This section describes how to expose Neptune from your cluster or VM to the outside.

You have two options:

  1. Use the ingress controller embedded within the Neptune installer.
  2. Provide your own ingress controller.

For more information on ingress controllers, see the Kubernetes documentation .

Parameter         Description Values
ingress_controller Determines whether the installer should deploy an ingress controller, or use an ingress controller already present in the cluster. If you're installing Neptune within a VM or on a fresh cluster, chances are you should go with the default.
  • embedded (default): the installer will install an Nginx ingress controller.
  • provided: the ingress controller will not be installed. It's assumed that you have an ingress controller working in the cluster.
  • provided-aws: a special value applicable to deployments on Amazon EKS clusters. The ingress controller will not be installed and the Neptune services will be deployed in a way compatible with AWS Application Load Balancer.
    • Note: AWS-specific annotations still need to be configured via the ingress_annotations parameter (see Ingress options). Also keep in mind that prior to the installation, your EKS cluster needs to be configured to provision ALBs for ingress resources.1
service_exposition_type Valid only if ingress_controller is set to embedded (the default). Determines the way Neptune's embedded ingress controller is exposed.
  • LoadBalancer: usually the preferred option when running in a cloud environment. It provisions a load balancer that points to Neptune.2
  • NodePort (default): commonly used when deploying Neptune on your own hardware, especially when using the single VM setup. In this case, Neptune will be exposed on port 30080 on every node of your Kubernetes cluster.3

Ingress options#

The options below require some understanding of Kubernetes concepts. You can skip them if you're installing Neptune within a VM and plan to add a separate load balancer to strip TLS.
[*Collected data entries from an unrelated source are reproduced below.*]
/-- SEAM_SET, with L, to every place. -/
def sendSet (k l : Nat) (s : State) : State :=
  match recOf s k with
  | none => s
  | some r => forEach (resvPlaces s r) (fun t s =>
      let dst := if dieType t.1 = .io then engAddr (pkgNo s) t.1 (stageEng t.2) (match r.stage with | some q => q.slot | none => 0)
        else tileAddr s t.1 t.2 (basketOf s t.1 t.2 (refOf s k r))
      engSend k (seamCtrl s 0x24 r.ctx (keyDie k) (engTile (keyDie k) (keyEng k)) 9 dst l []) s) s

/-- The seam is set if every grant is held: L is fixed, or the seam fails with PRESS_TOO_SHORT (R329, R332). -/
def trySet (k : Nat) (s : State) : State :=
  match recOf s k with
  | none => s
  | some r =>
    if r.phase = 1 && r.asked && (resvPlaces s r).all (fun t => decide (t ∈ r.grants)) then
      match loadSize s (keyDie k) r with
      | none => seamFail k 0x1D 0 s
      | some l =>
        let missing := (serving r).filter fun o => match findSlot s r.group o.die o.tile with
          | some (_, w) => (slotBackup w).isSome && !(r.opens.any fun x => x.rank = o.rank && x.shadow)
          | none => false
        let s := modRec k (fun r => { r with phase := 2, setPress := pressOf s (keyDie k), load := l, wait := none }) s
        sendSet k l (addCount (keyDie k) (keyPage k) 6 missing.length s)
    else s

/-- SEAM_GRANT at the engine (R328, R329). -/
def grantArrive (k die n : Nat) (word : Nat) (s : State) : State :=
  match recOf s k with
  | none => s
  | some r =>
    if r.phase ≠ 1 then s
    else
      match word / 2 ^ 14 % 4 with
      | 0 => trySet k (modRec k (fun r => { r with
          grants := if (die, n) ∈ r.grants then r.grants else r.grants ++ [(die, n)]
          reqs := r.reqs.filter fun x => !(x.die = die && x.tile = n)
          wait := if r.wait = some (die, n) then none else r.wait }) s)
      | 1 => modRec k (fun r => { r with wait := some (die, n) }) s
      | _ => seamFail k (word % 256) 0 s

/-- SEAM_YIELD_ASK at the engine: a seam not set releases every grant and goes back to reservation (R327). -/
def yieldAsk (k die n : Nat) (s : State) : State :=
  match recOf s k with
  | none => s
  | some r =>
    let answer (y : Nat) (s : State) : State :=
      let dst := if dieType die = .io then engAddr (pkgNo s) die (stageEng n) 0 else tileAddr s die n 0
      engSend k (seamCtrl s 0xA3 r.ctx (keyDie k) (engTile (keyDie k) (keyEng k)) 9 dst y []) s
    if r.phase = 1 then
      let s := forEach (r.grants.filter (· ≠ (die, n))) (fun t s =>
        let dst := if dieType t.1 = .io then engAddr (pkgNo s) t.1 (stageEng t.2) 0 else tileAddr s t.1 t.2 0
        engSend k (seamCtrl s 0x29 r.ctx (keyDie k) (engTile (keyDie k) (keyEng k)) 9 dst 0 []) s) s
      let again := r.grants
      let s := modRec k (fun r => { r with grants := [], stage := none }) (answer 1 s)
      addCount (keyDie k) (keyPage k) 3 1 (forEach again (fun t s => sendReserve k t.1 t.2 s) s)
    else answer 0 s

/-! ### The boundary (R105, R323, R337, R347, R348) -/

/-- The Press a finished seam completes with: the admitted one of its last load, at most the Press the boundary ends (R103, R338). One
that finished while a mirror held it takes the Press of the boundary that promotes (R419). -/
def donePress (r : SeamRec) (press : Nat) : Nat :=
  match r.held, r.loads.getLast? with | false, some (_, l) => min press l.due | _, _ => press

/-- The seam's last load has been delivered. -/
def allLoadsDone (r : SeamRec) : Bool :=
  r.phase = 4 || (r.phase = 3 && decide (r.started ≥ nLoads r) && r.loads.all fun e => e.2.finished)

/-- The end of Press n at a home engine's record: matching, then completion; a following mirror holds a completion until
the primary's (R413). -/
def recBoundary (k n : Nat) (s : State) : State :=
  match recOf s k with
  | none => s
  | some r =>
    let due : Bool := match r.allIn with | some a => decide (a ≤ n) | none => r.missing.isSome
    let s :=
      if r.phase = 0 ∧ due = true ∧ r.fails.isEmpty = true then
        if !gXpkg s r.group then (if r.missing.isSome then s else takeMatch k s)
        else
          match r.exchange with
          | none =>
            let own := summaryOf s r
            let s := modRec k (fun r => { r with summaries := own :: r.summaries.filter fun x => field x 0 2 ≠ pkgNo s }) s
            if exchangeSteps s r.group = 0 then takeMatch k s else s
          | some (i, _) =>
            if exchangeDone s r i ∧ i + 1 ≥ exchangeSteps s r.group then takeMatch k s else s
      else s
    match recOf s k with
    | none => s
    | some r =>
      match worstFail r.fails with
      | some (c, rank) => if s.pr.following then modRec k (fun r => { r with held := true }) s else completeSeam k c rank n s
      | none =>
        if allLoadsDone r then
          if s.pr.following then modRec k (fun r => { r with held := true }) s else completeSeam k 0 0 (donePress r n) s
        else s

/-- Unfinished loads admitted to end in Press n, which ends, run late and raise PRESS_OVERRUN once (R103). -/
def lateLoads (k n : Nat) (s : State) : State :=
  match recOf s k with
  | none => s
  | some r =>
    forEach (r.loads.filter fun e => !e.2.finished && !e.2.late && decide (e.2.due ≤ n)) (fun e s =>
      raisePrs (keyDie k) 4 (some r.ctx) 0 (modLoad k e.1 (fun l => { l with late := true }) s)) s

/-- The loads of a seam that were to end in a Press of an activation pause, or after it, end one Press later for each (R549). -/
def putOff (n : Nat) (r : SeamRec) : SeamRec :=
  { r with loads := r.loads.map fun e => (e.1, if e.2.due ≥ n then { e.2 with due := e.2.due + 1 } else e.2) }

/-- Press n of an activation pause ends. -/
def pauseLoads (n : Nat) (s : State) : State :=
  { s with se := { s.se with recs := s.se.recs.map fun e => (e.1, putOff n e.2) } }

/-- Seam completions and matches at the end of Press n, in ticket order, before step 5. -/
def seamsBoundary (n : Nat) (s : State) : State :=
  let homes := (s.se.recs.filter fun e => e.2.home = none).map fun e => (e.2.group, e.2.gseq, e.1)
  let order := sortBy (fun a b => lexLt [a.1, a.2.1] [b.1, b.2.1]) homes
  forEach order (fun e s => recBoundary e.2.2 n (lateLoads e.2.2 n s)) s

/-- The Presses a load takes: one, across packages 2Q + h (R331, R348). -/
def loadSpan (s : State) (g : Nat) : Nat := if gXpkg s g then 2 * gQ s g + (gDims s g).length else 1

/-- A load starts in Press m: at the engine, at the member tiles, at the stage engine (R329, R348). Where the package gives it nothing,
its partials are complete at once. -/
def startLoad (k m : Nat) (s : State) : State :=
  match recOf s k with
  | none => s
  | some r =>
    let i := r.started
    let l : LoadSt := { due := m + loadSpan s r.group - 1, stepAt := waitPress s (keyDie k) }
    let s := modRec k (fun r => { r with phase := 3, started := i + 1, loads := ins r.loads i l }) s
    let s := addCount (keyDie k) (keyPage k) 7 1 s
    let s := match r.stage with
      | some q => modRec (keyOf q) (fun x => { x with
          phase := 3, load := r.load, total := r.total, started := i + 1, loads := ins x.loads i l }) s
      | none => s
    let q := refOf s k r
    let s := if hasTasks r then
        forEach (seamTiles r) (fun t s => fillSeam t.1 t.2 { s with se := { s.se with
          loads := upd [] s.se.loads (tk t.1 t.2) (· ++ [{ ref := q, load := i }]) } }) s
      else forEach (seamTiles r) (fun t s => rawStart k q t.1 t.2 i s) s
    advanceLoad k i s

/-- Step 7 of the boundary into Press m for a record: the exchange goes on, reservation is asked for, a load starts, the
stage engine's steps move on. -/
def recStep7 (k m : Nat) (s : State) : State :=
  match recOf s k with
  | none => s
  | some r =>
    if r.home.isSome then forEach r.loads (fun e s => stageLoad k e.1 (waitPress s (keyDie k)) s) s
    else if r.phase = 0 ∧ gXpkg s r.group then
      match r.exchange with
      | none =>
        if (match r.allIn with | some a => decide (a < m) | none => r.missing.isSome) then beginExchange k 0 (waitPress s (keyDie k)) s else s
      | some (i, _) =>
        if exchangeDone s r i ∧ i + 1 < exchangeSteps s r.group then
          beginExchange k (i + 1) (waitPress s (keyDie k)) s else s
    else if r.phase = 1 then
      if !r.asked then startReserve k s else s
    else if (r.phase = 2 ∧ r.setPress < m) ∨ r.phase = 3 then
      if r.started < nLoads r then startLoad k m s else s
    else s

/-- A waiting reservation is counted as deferred once at each step 7 (R328). -/
def countWaits (s : State) : State :=
  forEach s.se.resv (fun e s => forEach (e.2.filter fun r => !r.granted) (fun r s =>
    countDefer (e.1 / 256) (e.1 % 256) r.ref.ctx 0x52 s) s) s

/-- Step 7 of the boundary into Press m for every engine. -/
def seamsStep7 (m : Nat) (s : State) : State :=
  let s := forEach s.se.deferred (fun e s => openStep7 (e.1 / 4) (e.1 % 4) s) s
  let s := countWaits (forEach s.se.resv (fun e s => evalResv (e.1 / 256) (e.1 % 256) s) s)
  forEach (s.se.recs.map (·.1)) (fun k s => recStep7 k m s) s

/-! ### Failures, resets (R309, R325, R330, R342, R349) -/

/-- SEAM_TIMEOUT: not every open within OPEN_WAIT Presses of the first (R325). -/
def seamTimedOut (k : Nat) (s : State) : State :=
  match recOf s k with
  | none => s
  | some r =>
    let w := (reg s (keyDie k) (keyPage k) 0x108).toNat
    if r.home.isSome ∨ r.phase ≠ 0 ∨ r.allIn.isSome ∨ r.missing.isSome ∨ w = 0 ∨ waitPress s (keyDie k) ≤ r.first + w then s
    else
      let m := missingRank s r
      let s := modRec k (fun r => { r with missing := some m }) s
      if gXpkg s r.group then s else seamFail k 0x4C m s

/-- SEAM_RES_STALL: a request at one place waits more than RES_STALL_LIMIT Presses (R330). -/
def resStalled (k die n : Nat) (s : State) : State :=
  match recOf s k with
  | none => s
  | some r =>
    let lim := rfld s (keyDie k) (keyPage k) 0x110 15 0
    let here (x : ResvAsk) : Bool := x.die = die && x.tile = n
    if r.phase = 1 ∧ r.reqs.any (fun x => here x && !x.stalled && decide (waitPress s (keyDie k) > x.since + lim)) then
      raise (keyDie k) (keyPage k) 1 (some r.ctx) 0 (modRec k (fun r => { r with
        reqs := r.reqs.map (fun x => if here x then { x with stalled := true } else x), wait := some (die, n) }) s)
    else s

/-- A step's data are overdue by STAGE_WAIT Presses: of the exchange, or of a load at the stage engine (R349). -/
def stepOverdue (s : State) (k : Nat) (r : SeamRec) : Bool :=
  let w := rfld s (keyDie k) (keyPage k) 0x10C 7 0
  let now := waitPress s (keyDie k)
  if r.phase = 0 then
    match r.exchange with
    | some (i, at_) => !exchangeDone s r i && decide (now > at_ + w)
    | none => false
  else
    match r.stage with
    | some q => (match recOf s (keyOf q) with
      | some x => x.loads.any fun e =>
          (match stepKind s r.group e.2.step with | .deliver => false | _ => true) &&
            (endStep s x e.1 e.2).isNone && decide (now > e.2.stepAt + w)
      | none => false)
    | none => false

/-- SEAM_LINK_LOST (R349). -/
def seamLinkLostAt (k : Nat) (s : State) : State :=
  match recOf s k with
  | none => s
  | some r =>
    if r.home.isNone ∧ gXpkg s r.group ∧ r.fails = [] ∧ stepOverdue s k r then
      abortOthers k r 0x51 (seamFail k 0x51 0 s)
    else s

/-- A commit that changes a group's entry or slots aborts its open seams and restarts its sequence counts (R309). -/
def groupChanged (g : Nat) (s : State) : State :=
  let ks := (s.se.recs.filter fun e => e.2.group = g && e.2.home = none).map (·.1)
  let s := forEach ks (fun k s => modRec k (fun r => { r with old := true }) (seamFail k 0x4D 0 s)) s
  { s with se := { s.se with
      seqs := keep (fun x => x / 65536 ≠ g) s.se.seqs
      posts := keep (fun x => x / 65536 ≠ g) s.se.posts
      doneSeq := drop s.se.doneSeq g
      doneSet := s.se.doneSet.filter fun e => e.1 ≠ g } }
Parameter        Description
ingress_host Defines a domain at which the ingress controller will listen for requests to Neptune. Translates directly to .spec.rules[].host in Neptune's ingress. Note: If this option is set, Neptune will be available only through this domain.
ingress_annotations Dictionary that translates directly to .metadata.annotations in Neptune's ingress. You can use this option to configure behavior specific to your provided ingress controller, such as forcing an SSL redirect.
ingress_labels Dictionary that translates directly to .metadata.labels in Neptune's ingress. Note: the Neptune installer might add a few labels. In particular, the label names app, chart, release, and heritage are reserved. Setting these will cause the installation to fail.
ingress_tls_secret Name of a secret in the target namespace containing a valid TLS certificate and key for the ingress to use. If defined, the values of ingress_tls_cert and ingress_tls_key are ignored.
ingress_tls_cert, ingress_tls_key Base64-encoded TLS certificate and private key. The installer uses these two values to build a secret and provide it to .spec.tls.secretName in Neptune's ingress.

Configuring body size limit#

Neptune uploads files in chunks of 5 MB by default. Most ingress controllers have a HTTP body size limit (1 MB for Nginx). By default, the ingress_controller parameter is set to embedded and Neptune injects the appropriate annotations to adjust the limit.

If you specify your own value for the parameter (ingress_controller: "provided") in the configuration.yml file, you need to manually add ingress annotations. Otherwise, you might experience 413 HTTP errors while uploading files larger than 1 MB.

Nginx example
ingress_annotations:
  nginx.ingress.kubernetes.io/proxy-body-size: "0"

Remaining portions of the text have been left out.